Our framework exploits metalearning in the pruning stage where a dynamic clustering of base models is performed. Only the cluster representatives are selected to take part in the integration phase. The idea of model clustering was introduced in [28] to cluster a pool of base models into main families to enhance diversity. However, in [28] the clustering was performed offline and kept static in the online phase. Only cluster representatives changed over time in [28]. Oppositely, in our framework, model clusters are recomputed each time dependencies between base models and the target series change significantly in the current sliding-window validation set. This informed ability is a key point in our method and to the best of our knowledge this is the first approach to perform dynamic ensemble selection adaptively following a drift in models performance detection mechanism. Oppositely, most of existing methods for dynamic selection keep the learned meta-model static (i.e. no meta-learner retraining is performed) in the testing phase and only few works state the advantage of performing periodic retraining in a blind manner [7] (i.e. just setting up a fixed period for the meta-learner retraining).

3 Methodology

This Section introduces DEMSC and its three basic components: (i) First, we describe the drift-based pre-selection step to get the top base models in terms of performance; (ii) The second stage consists of first clustering the top base models and select one representative model for each cluster; (iii) Finally, each selected model’s output is combined in a weighted average where the weights are inversely proportional to the model recent loss.

3.1 Problem Formulation

A time series X is a temporal sequence of values $X= \{x_1, x_2, \cdots , x_t\}$, where $x_i$ is the value of X at time i. Typical solution for time series forecasting include traditional univariate time series analysis models, such as the popular Box-Jenkins ARIMA family of methods [2] or exponential smoothing methods [20]. Typical regression models can be applied in the context of forecasting by using a time delay embedding which maps a set of target observations to a K-dimensional feature space corresponding to the K past lagged values of each observation [6].

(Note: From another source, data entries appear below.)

/-! ### `setGranule` -/

@[simp] theorem setGranule_turn (s : State) (d i : Nat) (g : Granule) : (setGranule s d i g).turn = s.turn := rfl
@[simp] theorem setGranule_serial (s : State) (d i : Nat) (g : Granule) : (setGranule s d i g).serial = s.serial := rfl
@[simp] theorem setGranule_cores (s : State) (d i : Nat) (g : Granule) : (setGranule s d i g).cores = s.cores := rfl
@[simp] theorem setGranule_memory (s : State) (d i : Nat) (g : Granule) : (setGranule s d i g).memory = s.memory := rfl
@[simp] theorem setGranule_history (s : State) (d i : Nat) (g : Granule) : (setGranule s d i g).history = s.history := rfl
@[simp] theorem setGranule_pending (s : State) (d i : Nat) (g : Granule) : (setGranule s d i g).pending = s.pending := rfl
@[simp] theorem setGranule_translations (s : State) (d i : Nat) (g : Granule) : (setGranule s d i g).translations = s.translations := rfl
@[simp] theorem setGranule_teams (s : State) (d i : Nat) (g : Granule) : (setGranule s d i g).teams = s.teams := rfl
@[simp] theorem setGranule_launches (s : State) (d i : Nat) (g : Granule) : (setGranule s d i g).launches = s.launches := rfl
@[simp] theorem setGranule_queues (s : State) (d i : Nat) (g : Granule) : (setGranule s d i g).queues = s.queues := rfl
@[simp] theorem setGranule_funcs (s : State) (d i : Nat) (g : Granule) : (setGranule s d i g).funcs = s.funcs := rfl
@[simp] theorem setGranule_rounds (s : State) (d i : Nat) (g : Granule) : (setGranule s d i g).rounds = s.rounds := rfl
@[simp] theorem setGranule_scrub (s : State) (d i : Nat) (g : Granule) : (setGranule s d i g).scrub = s.scrub := rfl
@[simp] theorem setGranule_tickets (s : State) (d i : Nat) (g : Granule) : (setGranule s d i g).tickets = s.tickets := rfl
@[simp] theorem setGranule_shootdowns (s : State) (d i : Nat) (g : Granule) : (setGranule s d i g).shootdowns = s.shootdowns := rfl
@[simp] theorem setGranule_resets (s : State) (d i : Nat) (g : Granule) : (setGranule s d i g).resets = s.resets := rfl
@[simp] theorem setGranule_islands (s : State) (d i : Nat) (g : Granule) : (setGranule s d i g).islands = s.islands := rfl
@[simp] theorem setGranule_keys (s : State) (d i : Nat) (g : Granule) : (setGranule s d i g).keys = s.keys := rfl
@[simp] theorem setGranule_creates (s : State) (d i : Nat) (g : Granule) : (setGranule s d i g).creates = s.creates := rfl
@[simp] theorem setGranule_trust (s : State) (d i : Nat) (g : Granule) : (setGranule s d i g).trust = s.trust := rfl
@[simp] theorem setGranule_rcount (s : State) (d i : Nat) (g : Granule) : (setGranule s d i g).rcount = s.rcount := rfl
@[simp] theorem setGranule_ptroot (s : State) (d i : Nat) (g : Granule) : (setGranule s d i g).ptroot = s.ptroot := rfl
@[simp] theorem setGranule_swapbase (s : State) (d i : Nat) (g : Granule) : (setGranule s d i g).swapbase = s.swapbase := rfl
@[simp] theorem setGranule_swaplen (s : State) (d i : Nat) (g : Granule) : (setGranule s d i g).swaplen = s.swaplen := rfl
@[simp] theorem setGranule_sddone (s : State) (d i : Nat) (g : Granule) : (setGranule s d i g).sddone = s.sddone := rfl
@[simp] theorem setGranule_sdlow (s : State) (d i : Nat) (g : Granule) : (setGranule s d i g).sdlow = s.sdlow := rfl
@[simp] theorem setGranule_movelow (s : State) (d i : Nat) (g : Granule) : (setGranule s d i g).movelow = s.movelow := rfl
@[simp] theorem setGranule_capw (s : State) (d i : Nat) (g : Granule) : (setGranule s d i g).capw = s.capw := rfl
@[simp] theorem setGranule_slice (s : State) (d i : Nat) (g : Granule) : (setGranule s d i g).slice = s.slice := rfl
@[simp] theorem setGranule_optab (s : State) (d i : Nat) (g : Granule) : (setGranule s d i g).optab = s.optab := rfl
@[simp] theorem setGranule_prdone (s : State) (d i : Nat) (g : Granule) : (setGranule s d i g).prdone = s.prdone := rfl
@[simp] theorem setGranule_pkgw (s : State) (d i : Nat) (g : Granule) : (setGranule s d i g).pkgw = s.pkgw := rfl
@[simp] theorem setGranule_tmax (s : State) (d i : Nat) (g : Granule) : (setGranule s d i g).tmax = s.tmax := rfl
@[simp] theorem setGranule_cecnt (s : State) (d i : Nat) (g : Granule) : (setGranule s d i g).cecnt = s.cecnt := rfl
@[simp] theorem setGranule_uecnt (s : State) (d i : Nat) (g : Granule) : (setGranule s d i g).uecnt = s.uecnt := rfl
@[simp] theorem setGranule_stalewr (s : State) (d i : Nat) (g : Granule) : (setGranule s d i g).stalewr = s.stalewr := rfl
@[simp] theorem setGranule_lretry (s : State) (d i : Nat) (g : Granule) : (setGranule s d i g).lretry = s.lretry := rfl
@[simp] theorem setGranule_poison (s : State) (d i : Nat) (g : Granule) : (setGranule s d i g).poison = s.poison := rfl
@[simp] theorem setGranule_poisoned (s : State) (d i : Nat) (g : Granule) : (setGranule s d i g).poisoned = s.poisoned := rfl
@[simp] theorem setGranule_retired (s : State) (d i : Nat) (g : Granule) : (setGranule s d i g).retired = s.retired := rfl
@[simp] theorem setGranule_spdm (s : State) (d i : Nat) (g : Granule) : (setGranule s d i g).spdm = s.spdm := rfl
@[simp] theorem setGranule_dies (s : State) (d i : Nat) (g : Granule) : (setGranule s d i g).dies = s.dies := rfl
@[simp] theorem setGranule_update (s : State) (d i : Nat) (g : Granule) : (setGranule s d i g).update = s.update := rfl
@[simp] theorem setGranule_interrupts (s : State) (d i : Nat) (g : Granule) : (setGranule s d i g).interrupts = s.interrupts := rfl
@[simp] theorem setGranule_outbox (s : State) (d i : Nat) (g : Granule) : (setGranule s d i g).outbox = s.outbox := rfl
@[simp] theorem setGranule_hostRead (s : State) (d i : Nat) (g : Granule) : (setGranule s d i g).hostRead = s.hostRead := rfl
@[simp] theorem setGranule_hostPoison (s : State) (d i : Nat) (g : Granule) : (setGranule s d i g).hostPoison = s.hostPoison := rfl
@[simp] theorem setGranule_pkg (s : State) (d i : Nat) (g : Granule) : (setGranule s d i g).pkg = s.pkg := rfl
@[simp] theorem setGranule_names (s : State) (d i : Nat) (g : Granule) : (setGranule s d i g).names = s.names := rfl
@[simp] theorem setGranule_messages (s : State) (d i : Nat) (g : Granule) : (setGranule s d i g).messages = s.messages := rfl
@[simp] theorem setGranule_time (s : State) (d i : Nat) (g : Granule) : (setGranule s d i g).time = s.time := rfl

/-! ### `physWrite` -/

@[simp] theorem physWrite_turn (s : State) (k a : Nat) (bs : List Byte) (t : Bool) : (physWrite s k a bs t).turn = s.turn := rfl
@[simp] theorem physWrite_serial (s : State) (k a : Nat) (bs : List Byte) (t : Bool) : (physWrite s k a bs t).serial = s.serial := rfl
@[simp] theorem physWrite_cores (s : State) (k a : Nat) (bs : List Byte) (t : Bool) : (physWrite s k a bs t).cores = s.cores := rfl
@[simp] theorem physWrite_pending (s : State) (k a : Nat) (bs : List Byte) (t : Bool) : (physWrite s k a bs t).pending = s.pending := rfl
@[simp] theorem physWrite_translations (s : State) (k a : Nat) (bs : List Byte) (t : Bool) : (physWrite s k a bs t).translations = s.translations := rfl
@[simp] theorem physWrite_teams (s : State) (k a : Nat) (bs : List Byte) (t : Bool) : (physWrite s k a bs t).teams = s.teams := rfl
@[simp] theorem physWrite_launches (s : State) (k a : Nat) (bs : List Byte) (t : Bool) : (physWrite s k a bs t).launches = s.launches := rfl
@[simp] theorem physWrite_domains (s : State) (k a : Nat) (bs : List Byte) (t : Bool) : (physWrite s k a bs t).domains = s.domains := rfl
@[simp] theorem physWrite_queues (s : State) (k a : Nat) (bs : List Byte) (t : Bool) : (physWrite s k a bs t).queues = s.queues := rfl
@[simp] theorem physWrite_funcs (s : State) (k a : Nat) (bs : List Byte) (t : Bool) : (physWrite s k a bs t).funcs = s.funcs := rfl
@[simp] theorem physWrite_rounds (s : State) (k a : Nat) (bs : List Byte) (t : Bool) : (physWrite s k a bs t).rounds = s.rounds := rfl
@[simp] theorem physWrite_scrub (s : State) (k a : Nat) (bs : List Byte) (t : Bool) : (physWrite s k a bs t).scrub = s.scrub := rfl
@[simp] theorem physWrite_tickets (s : State) (k a : Nat) (bs : List Byte) (t : Bool) : (physWrite s k a bs t).tickets = s.tickets := rfl
@[simp] theorem physWrite_shootdowns (s : State) (k a : Nat) (bs : List Byte) (t : Bool) : (physWrite s k a bs t).shootdowns = s.shootdowns := rfl
@[simp] theorem physWrite_resets (s : State) (k a : Nat) (bs : List Byte) (t : Bool) : (physWrite s k a bs t).resets = s.resets := rfl
@[simp] theorem physWrite_islands (s : State) (k a : Nat) (bs : List Byte) (t : Bool) : (physWrite s k a bs t).islands = s.islands := rfl
@[simp] theorem physWrite_keys (s : State) (k a : Nat) (bs : List Byte) (t : Bool) : (physWrite s k a bs t).keys = s.keys := rfl
@[simp] theorem physWrite_creates (s : State) (k a : Nat) (bs : List Byte) (t : Bool) : (physWrite s k a bs t).creates = s.creates := rfl
@[simp] theorem physWrite_trust (s : State) (k a : Nat) (bs : List Byte) (t : Bool) : (physWrite s k a bs t).trust = s.trust := rfl
@[simp] theorem physWrite_rcount (s : State) (k a : Nat) (bs : List Byte) (t : Bool) : (physWrite s k a bs t).rcount = s.rcount := rfl
@[simp] theorem physWrite_ptroot (s : State) (k a : Nat) (bs : List Byte) (t : Bool) : (physWrite s k a bs t).ptroot = s.ptroot := rfl
@[simp] theorem physWrite_swapbase (s : State) (k a : Nat) (bs : List Byte) (t : Bool) : (physWrite s k a bs t).swapbase = s.swapbase := rfl
@[simp] theorem physWrite_swaplen (s : State) (k a : Nat) (bs : List Byte) (t : Bool) : (physWrite s k a bs t).swaplen = s.swaplen := rfl
@[simp] theorem physWrite_sddone (s : State) (k a : Nat) (bs : List Byte) (t : Bool) : (physWrite s k a bs t).sddone = s.sddone := rfl
@[simp] theorem physWrite_sdlow (s : State) (k a : Nat) (bs : List Byte) (t : Bool) : (physWrite s k a bs t).sdlow = s.sdlow := rfl
@[simp] theorem physWrite_movelow (s : State) (k a : Nat) (bs : List Byte) (t : Bool) : (physWrite s k a bs t).movelow = s.movelow := rfl
@[simp] theorem physWrite_capw (s : State) (k a : Nat) (bs : List Byte) (t : Bool) : (physWrite s k a bs t).capw = s.capw := rfl
@[simp] theorem physWrite_slice (s : State) (k a : Nat) (bs : List Byte) (t : Bool) : (physWrite s k a bs t).slice = s.slice := rfl
@[simp] theorem physWrite_optab (s : State) (k a : Nat) (bs : List Byte) (t : Bool) : (physWrite s k a bs t).optab = s.optab := rfl
@[simp] theorem physWrite_prdone (s : State) (k a : Nat) (bs : List Byte) (t : Bool) : (physWrite s k a bs t).prdone = s.prdone := rfl
@[simp] theorem physWrite_pkgw (s : State) (k a : Nat) (bs : List Byte) (t : Bool) : (physWrite s k a bs t).pkgw = s.pkgw := rfl
@[simp] theorem physWrite_tmax (s : State) (k a : Nat) (bs : List Byte) (t : Bool) : (physWrite s k a bs t).tmax = s.tmax := rfl
@[simp] theorem physWrite_cecnt (s : State) (k a : Nat) (bs : List Byte) (t : Bool) : (physWrite s k a bs t).cecnt = s.cecnt := rfl
@[simp] theorem physWrite_uecnt (s : State) (k a : Nat) (bs : List Byte) (t : Bool) : (physWrite s k a bs t).uecnt = s.uecnt := rfl
@[simp] theorem physWrite_stalewr (s : State) (k a : Nat) (bs : List Byte) (t : Bool) : (physWrite s k a bs t).stalewr = s.stalewr := rfl
@[simp] theorem physWrite_lretry (s : State) (k a : Nat) (bs : List Byte) (t : Bool) : (physWrite s k a bs t).lretry = s.lretry := rfl
@[simp] theorem physWrite_poisoned (s : State) (k a : Nat) (bs : List Byte) (t : Bool) : (physWrite s k a bs t).poisoned = s.poisoned := rfl
@[simp] theorem physWrite_retired (s : State) (k a : Nat) (bs : List Byte) (t : Bool) : (physWrite s k a bs t).retired = s.retired := rfl
@[simp] theorem physWrite_spdm (s : State) (k a : Nat) (bs : List Byte) (t : Bool) : (physWrite s k a bs t).spdm = s.spdm := rfl
@[simp] theorem physWrite_dies (s : State) (k a : Nat) (bs : List Byte) (t : Bool) : (physWrite s k a bs t).dies = s.dies := rfl
@[simp] theorem physWrite_update (s : State) (k a : Nat) (bs : List Byte) (t : Bool) : (physWrite s k a bs t).update = s.update := rfl
@[simp] theorem physWrite_interrupts (s : State) (k a : Nat) (bs : List Byte) (t : Bool) : (physWrite s k a bs t).interrupts = s.interrupts := rfl
@[simp] theorem physWrite_outbox (s : State) (k a : Nat) (bs : List Byte) (t : Bool) : (physWrite s k a bs t).outbox = s.outbox := rfl
@[simp] theorem physWrite_hostRead (s : State) (k a : Nat) (bs : List Byte) (t : Bool) : (physWrite s k a bs t).hostRead = s.hostRead := rfl
@[simp] theorem physWrite_hostPoison (s : State) (k a : Nat) (bs : List Byte) (t : Bool) : (physWrite s k a bs t).hostPoison = s.hostPoison := rfl
@[simp] theorem physWrite_pkg (s : State) (k a : Nat) (bs : List Byte) (t : Bool) : (physWrite s k a bs t).pkg = s.pkg := rfl
@[simp] theorem physWrite_names (s : State) (k a : Nat) (bs : List Byte) (t : Bool) : (physWrite s k a bs t).names = s.names := rfl
@[simp] theorem physWrite_messages (s : State) (k a : Nat) (bs : List Byte) (t : Bool) : (physWrite s k a bs t).messages = s.messages := rfl
@[simp] theorem physWrite_time (s : State) (k a : Nat) (bs : List Byte) (t : Bool) : (physWrite s k a bs t).time = s.time := rfl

Denote with $P_M= \{M_1, M_2,\cdots , M_N\}$ the pool of trained base forecasting models. Let $\hat{x}=(\hat{x}_{M_1},\hat{x}_{M_2},\cdots , \hat{x}_{M_N})$ be the vector of forecast values of X at time instant $t+1$ (i.e. $x_{t+1}$) by each of the base model in $P_M$. The goal of the dynamic selection is identifying which $ \hat{x}_{M_i}$ values should be integrated in the weighted average.

To do so, a two-staged selection procedure is devised. The first stage is a pre-selection stage which aims to keep only accurate model forecasts using a model performance drift detection. This stage discards models with poor performance whose forecasts inclusion in the ensemble would deteriorate the forecasting accuracy. This deterioration is more perceptible using simple average for integration and can be covered to some extent using a weighting strategy. The second stage aims to enhance diversity aspect with the use of clustering.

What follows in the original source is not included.